-- ==== Sys2Proof/Certificates/Slice0/Obligations.lean ====
section
/-! DEFINITION. The statements for the provers. The first section holds the vocabulary they share, written from the rules
in other terms than the model's where that is possible (arithmetic for bit slices, tables for digits, a joined list for a
serialized line). -/

open Sys2Proof Sys2Proof.Machine

/-! ### Vocabulary -/

namespace Sys2Proof.Claims

/-- The outcome is a next state in which `rsp` is delivered and no request is left in flight; PAYLOAD_MAX and a waiting reset are
as before. That is the whole frame: State's only other field holds transaction-local working values, of which
`WorkingRegistersAreUnobservable` speaks. -/
def Answers (o : Host.Outcome State Fault Refusal) (s : State) (rsp : Response) : Prop :=
  ∃ t, o = .next t ∧ t.response = some rsp ∧ t.request = none ∧ t.payloadMax = s.payloadMax ∧
    t.resetPending = s.resetPending

/-- `r` is in flight, no reset waits, and its payload is within PAYLOAD_MAX (20_memory.md R68). -/
def InFlight (s : State) (r : Request) : Prop :=
  s.resetPending = false ∧ s.request = some r ∧ payloadFits s.payloadMax r.payload = true

/-- The error response of a kind (60_exceptions.md R246). -/
def errorOf (e : ErrorKind) : Response :=
  { status := .error e, y0 := 0#8, y1 := 0#8, yc := 0#8, y16 := 0#16, bus7 := 0#7, diro := 0#1, dirref := 0#1, payloadOut := [] }

/-- The fields of a request word as shifts (30_encoding.md R80). -/
def wA0 (w : Word64) : Byte := (w >>> 8).setWidth 8
/-- Bits 23:16. -/
def wA1 (w : Word64) : Byte := (w >>> 16).setWidth 8
/-- Bit 24. -/
def wDir (w : Word64) : BitVec 1 := (w >>> 24).setWidth 1
/-- Bits 47:32. -/
def wA16 (w : Word64) : Word16 := (w >>> 32).setWidth 16

/-- What a rule of an operation says at the interface: a request in flight with the rule's `OP` gets the response `Out` describes from
its word and payload, or IllegalOp when a reserved bit is set. The word's other fields are arbitrary. -/
def OperationRule (op : BitVec 4) (Out : Word64 → Bytes → Response → Prop) : Prop :=
  ∀ s r, InFlight s r → r.word &&& 0xF#64 = op.setWidth 64 →
    (r.word &&& 0xFFFF0000FE0000F0#64 = 0#64 → ∃ rsp, Out r.word r.payload rsp ∧ Answers (step s) s rsp) ∧
    (r.word &&& 0xFFFF0000FE0000F0#64 ≠ 0#64 → Answers (step s) s (errorOf .illegalOp))

/-- The operation's meaning answers, in every state, the response `Out` describes from the payload. -/
def MeaningRule (i : Instr) (Out : Bytes → Response → Prop) : Prop :=
  ∀ s, ∃ rsp, Out s.payload rsp ∧ Answers (exec i s) s rsp

/-- The bits of a request word an operation uses: `OP` and the fields of its row in 30_encoding.md R86. -/
def usedBits : Instr → Word64
  | .crc16 => 0x000000000000000F#64
  | .crcStep _ _ => 0x0000FFFF0000FF0F#64
  | .pack _ _ => 0x0000000001FF000F#64
  | .unpack _ => 0x000000000000FF0F#64
  | .hexencByte _ => 0x000000000000FF0F#64
  | .hexdecToken => 0x000000000000000F#64
  | .hexencLine => 0x000000000000000F#64
  | .hexdecLine => 0x000000000000000F#64
  | .frame _ _ _ => 0x0000000001FFFF0F#64
  | .deframe => 0x000000000000000F#64
  | .encode _ _ _ => 0x0000000001FFFF0F#64
  | .decode => 0x000000000000000F#64

/-- The operations that take no payload (30_encoding.md R85). -/
def takesNoPayload : Instr → Bool
  | .crcStep _ _ => true
  | .pack _ _ => true
  | .unpack _ => true
  | .hexencByte _ => true
  | .crc16 => false
  | .hexdecToken => false
  | .hexencLine => false
  | .hexdecLine => false
  | .frame _ _ _ => false
  | .deframe => false
  | .encode _ _ _ => false
  | .decode => false

/-- The error kinds an operation itself raises (60_exceptions.md R241). -/
def raises : Instr → List ErrorKind
  | .crc16 => []
  | .crcStep _ _ => []
  | .pack _ _ => []
  | .unpack _ => []
  | .hexencByte _ => []
  | .hexdecToken => [.malformedToken]
  | .hexencLine => []
  | .hexdecLine => [.malformedToken]
  | .frame _ _ _ => [.lengthOverflow]
  | .deframe => [.frameTooShort, .badSentinel, .lengthMismatch, .integrityError]
  | .encode _ _ _ => [.lengthOverflow]
  | .decode => [.malformedToken, .frameTooShort, .badSentinel, .lengthMismatch, .integrityError]

/-- The combined byte as a number: 128 times the direction plus the busNumber's low 7 bits (30_encoding.md R91). -/
def combinedOf (d : BitVec 1) (bus : Byte) : Byte := BitVec.ofNat 8 (128 * d.toNat + bus.toNat % 128)

/-- The digit characters a value has, uppercase and lowercase (30_encoding.md R95). -/
def upperDigits : Bytes :=
  [0x30#8, 0x31#8, 0x32#8, 0x33#8, 0x34#8, 0x35#8, 0x36#8, 0x37#8, 0x38#8, 0x39#8, 0x41#8, 0x42#8, 0x43#8, 0x44#8, 0x45#8, 0x46#8]
/-- The lowercase table (30_encoding.md R95). -/
def lowerDigits : Bytes :=
  [0x30#8, 0x31#8, 0x32#8, 0x33#8, 0x34#8, 0x35#8, 0x36#8, 0x37#8, 0x38#8, 0x39#8, 0x61#8, 0x62#8, 0x63#8, 0x64#8, 0x65#8, 0x66#8]

/-- `ch` is a hex digit of value `n`, in either case. -/
def IsDigit (ch : Byte) (n : Nat) : Prop := upperDigits[n]? = some ch ∨ lowerDigits[n]? = some ch

/-- `t` is exactly two hex digits that spell `v` (42_hex.md R163). -/
def IsToken (t : Bytes) (v : Byte) : Prop :=
  ∃ h l hi lo, t = [h, l] ∧ IsDigit h hi ∧ IsDigit l lo ∧ v.toNat = 16 * hi + lo

/-- A byte's two uppercase digits, by table (42_hex.md R160). -/
def twoDigits (b : Byte) : Bytes := [upperDigits.getD (b.toNat / 16) 0#8, upperDigits.getD (b.toNat % 16) 0#8]

/-- A serialized line: the bytes' digits joined by one space (30_encoding.md R94). -/
def lineOf (b : Bytes) : Bytes := [0x20#8].intercalate (b.map twoDigits)

/-- The white-space codes (30_encoding.md R96). -/
def whiteSpace : Bytes := [0x09#8, 0x0A#8, 0x0B#8, 0x0C#8, 0x0D#8, 0x20#8]

/-- A line in canonical form (42_hex.md R168 (c)): uppercase digits in pairs, one space between pairs, nothing before or after. -/
def Canonical (s : Bytes) : Prop :=
  s = [] ∨ (s.length % 3 = 2 ∧ ∀ k ch, s[k]? = some ch → if k % 3 = 2 then ch = 0x20#8 else ch ∈ upperDigits)

/-- The per-bit map by its formula: `M(r) = (r >> 1) ^ (r[0:0] * 0x8005)` (40_crc.md R125 (b), R120). -/
def crcShift (r : Word16) : Word16 := (r >>> 1) ^^^ (if r.getLsbD 0 then 0x8005#16 else 0#16)

/-- One byte: XORed into bits 7:0, then eight of the per-bit map (40_crc.md R120). -/
def crcByte (r : Word16) (b : Byte) : Word16 := crcShift^[8] (r ^^^ b.setWidth 16)

/-- The CRC of a sequence, from 0xFFFF through its bytes in order (40_crc.md R121). -/
def crcOf (s : Bytes) : Word16 := s.foldl crcByte 0xFFFF#16

/-- The frame of 30_encoding.md R89 with `slack` between its data and its CRC field. -/
def frameBytes (t c : Byte) (data slack : Bytes) (crc : Word16) : Bytes :=
  0xAA#8 :: BitVec.ofNat 8 (3 + data.length) :: t :: c :: data ++ slack
    ++ [(crc >>> 8).setWidth 8, crc.setWidth 8, 0xFF#8]

/-- `CRC16([L, T, C] ++ data)` with `L = 3 + len(data)` (30_encoding.md R92). -/
def frameCrc (t c : Byte) (data : Bytes) : Word16 :=
  crcOf (BitVec.ofNat 8 (3 + data.length) :: t :: c :: data)

/-- A Packet's response (10_state.md R38) with an output payload. -/
def packetResponse (t c : Byte) (data out : Bytes) : Response :=
  { status := .ok, y0 := BitVec.ofNat 8 (3 + data.length), y1 := t, yc := c, y16 := frameCrc t c data,
    bus7 := c.setWidth 7, diro := (c >>> 7).setWidth 1, dirref := c.setWidth 1, payloadOut := out }

/-- FRAME and ENCODE (43_framer.md R190): `render` is applied to the frame's bytes. -/
def BuildResult (render : Bytes → Bytes) (t : Byte) (d : BitVec 1) (bus : Byte) (data : Bytes) (rsp : Response) : Prop :=
  if data.length ≤ 252 then
    rsp = packetResponse t (combinedOf d bus) data
      (render (frameBytes t (combinedOf d bus) data [] (frameCrc t (combinedOf d bus) data)))
  else rsp = errorOf .lengthOverflow

/-- DEFRAME (43_framer.md R193, R244): the checks in their order. Bytes 1 to `L` are `L`, `T`, `C` and the data. -/
def CheckResult (b : Bytes) (rsp : Response) : Prop :=
  if b.length < 7 then rsp = errorOf .frameTooShort
  else if b.head? ≠ some 0xAA#8 ∨ b.getLast? ≠ some 0xFF#8 then rsp = errorOf .badSentinel
  else
    ∀ L T C ch cl, b[1]? = some L → b[2]? = some T → b[3]? = some C →
      b[b.length - 3]? = some ch → b[b.length - 2]? = some cl →
      if L.toNat < 3 ∨ L.toNat + 4 > b.length then rsp = errorOf .lengthMismatch
      else if (crcOf ((b.drop 1).take L.toNat)).toNat ≠ ch.toNat * 256 + cl.toNat then
        rsp = errorOf .integrityError
      else rsp = packetResponse T C ((b.drop 4).take (L.toNat - 3)) ((b.drop 4).take (L.toNat - 3))

/-- DECODE (43_framer.md R196): every token first, then as DEFRAME. -/
def LineCheckResult (s : Bytes) (rsp : Response) : Prop :=
  (∃ b, List.Forall₂ IsToken (tokens s) b ∧ CheckResult b rsp) ∨
  ((∃ t ∈ tokens s, ∀ v, ¬ IsToken t v) ∧ rsp = errorOf .malformedToken)

/-- A chain of CRC_STEP requests in one session: each is issued where the one before left the block, and each response's `Y16` is the
next request's `A16` (40_crc.md R124). It gives the last `Y16` and the state the chain ends in. -/
def stepChain : Bytes → Word16 → State → Option (Word16 × State)
  | [], v, s => some (v, s)
  | b :: rest, v, s =>
    match serve [{ word := encode (.crcStep v b), payload := [] }] s with
    | some ([rsp], t) => stepChain rest rsp.y16 t
    | _ => none

/-- `b` with bit `j` of its byte `k` flipped. -/
def flipBit (b : Bytes) (k j : Nat) : Bytes := b.modify k (fun x => x ^^^ (1#8 <<< j))

end Sys2Proof.Claims

open Sys2Proof.Claims

/-! ### Encoding -/

/-- Decode and encode agree on every operation (30_encoding.md R80, R82, R86). -/
def Obligations.EncodedInstructionDecodesBack : Prop :=
  ∀ i : Instr, decode (encode i) = .ok i

/-- A word decodes exactly when its reserved ranges are clear and its `OP` is below 0xC (30_encoding.md R83, R84): the mask the
decoder tests and the bit ranges of R80 say the same. -/
def Obligations.WordDecodesIffWellFormed : Prop :=
  ∀ w : Word64, (∃ i, decode w = .ok i) ↔ requestWordOk w = true

/-- Every `OP` selects its operation of 30_encoding.md R82, with the operand fields of R86. -/
def Obligations.OpcodeSelectsOperationAndFields : Prop :=
  ∀ w : Word64, w &&& 0xFFFF0000FE0000F0#64 = 0#64 →
    (w &&& 0xF#64 = 0x0#64 → decode w = .ok .crc16) ∧
    (w &&& 0xF#64 = 0x1#64 → decode w = .ok (.crcStep (wA16 w) (wA0 w))) ∧
    (w &&& 0xF#64 = 0x2#64 → decode w = .ok (.pack (wDir w) (wA1 w))) ∧
    (w &&& 0xF#64 = 0x3#64 → decode w = .ok (.unpack (wA0 w))) ∧
    (w &&& 0xF#64 = 0x4#64 → decode w = .ok (.hexencByte (wA0 w))) ∧
    (w &&& 0xF#64 = 0x5#64 → decode w = .ok .hexdecToken) ∧
    (w &&& 0xF#64 = 0x6#64 → decode w = .ok .hexencLine) ∧
    (w &&& 0xF#64 = 0x7#64 → decode w = .ok .hexdecLine) ∧
    (w &&& 0xF#64 = 0x8#64 → decode w = .ok (.frame (wA0 w) (wDir w) (wA1 w))) ∧
    (w &&& 0xF#64 = 0x9#64 → decode w = .ok .deframe) ∧
    (w &&& 0xF#64 = 0xA#64 → decode w = .ok (.encode (wA0 w) (wDir w) (wA1 w))) ∧
    (w &&& 0xF#64 = 0xB#64 → decode w = .ok .decode)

......

WHAT NEEDS TO BE DONE
Starting at the line that has "b[3]? = some C →" and ending at the line that has "rsp = errorOf .integrityError", please write out the lines above exactly, leaving out all others.

RESPONSE FOR THIS EXERCISE
    ∀ L T C ch cl, b[1]? = some L → b[2]? = some T → b[3]? = some C →
      b[b.length - 3]? = some ch → b[b.length - 2]? = some cl →
      if L.toNat < 3 ∨ L.toNat + 4 > b.length then rsp = errorOf .lengthMismatch
      else if (crcOf ((b.drop 1).take L.toNat)).toNat ≠ ch.toNat * 256 + cl.toNat then
        rsp = errorOf .integrityError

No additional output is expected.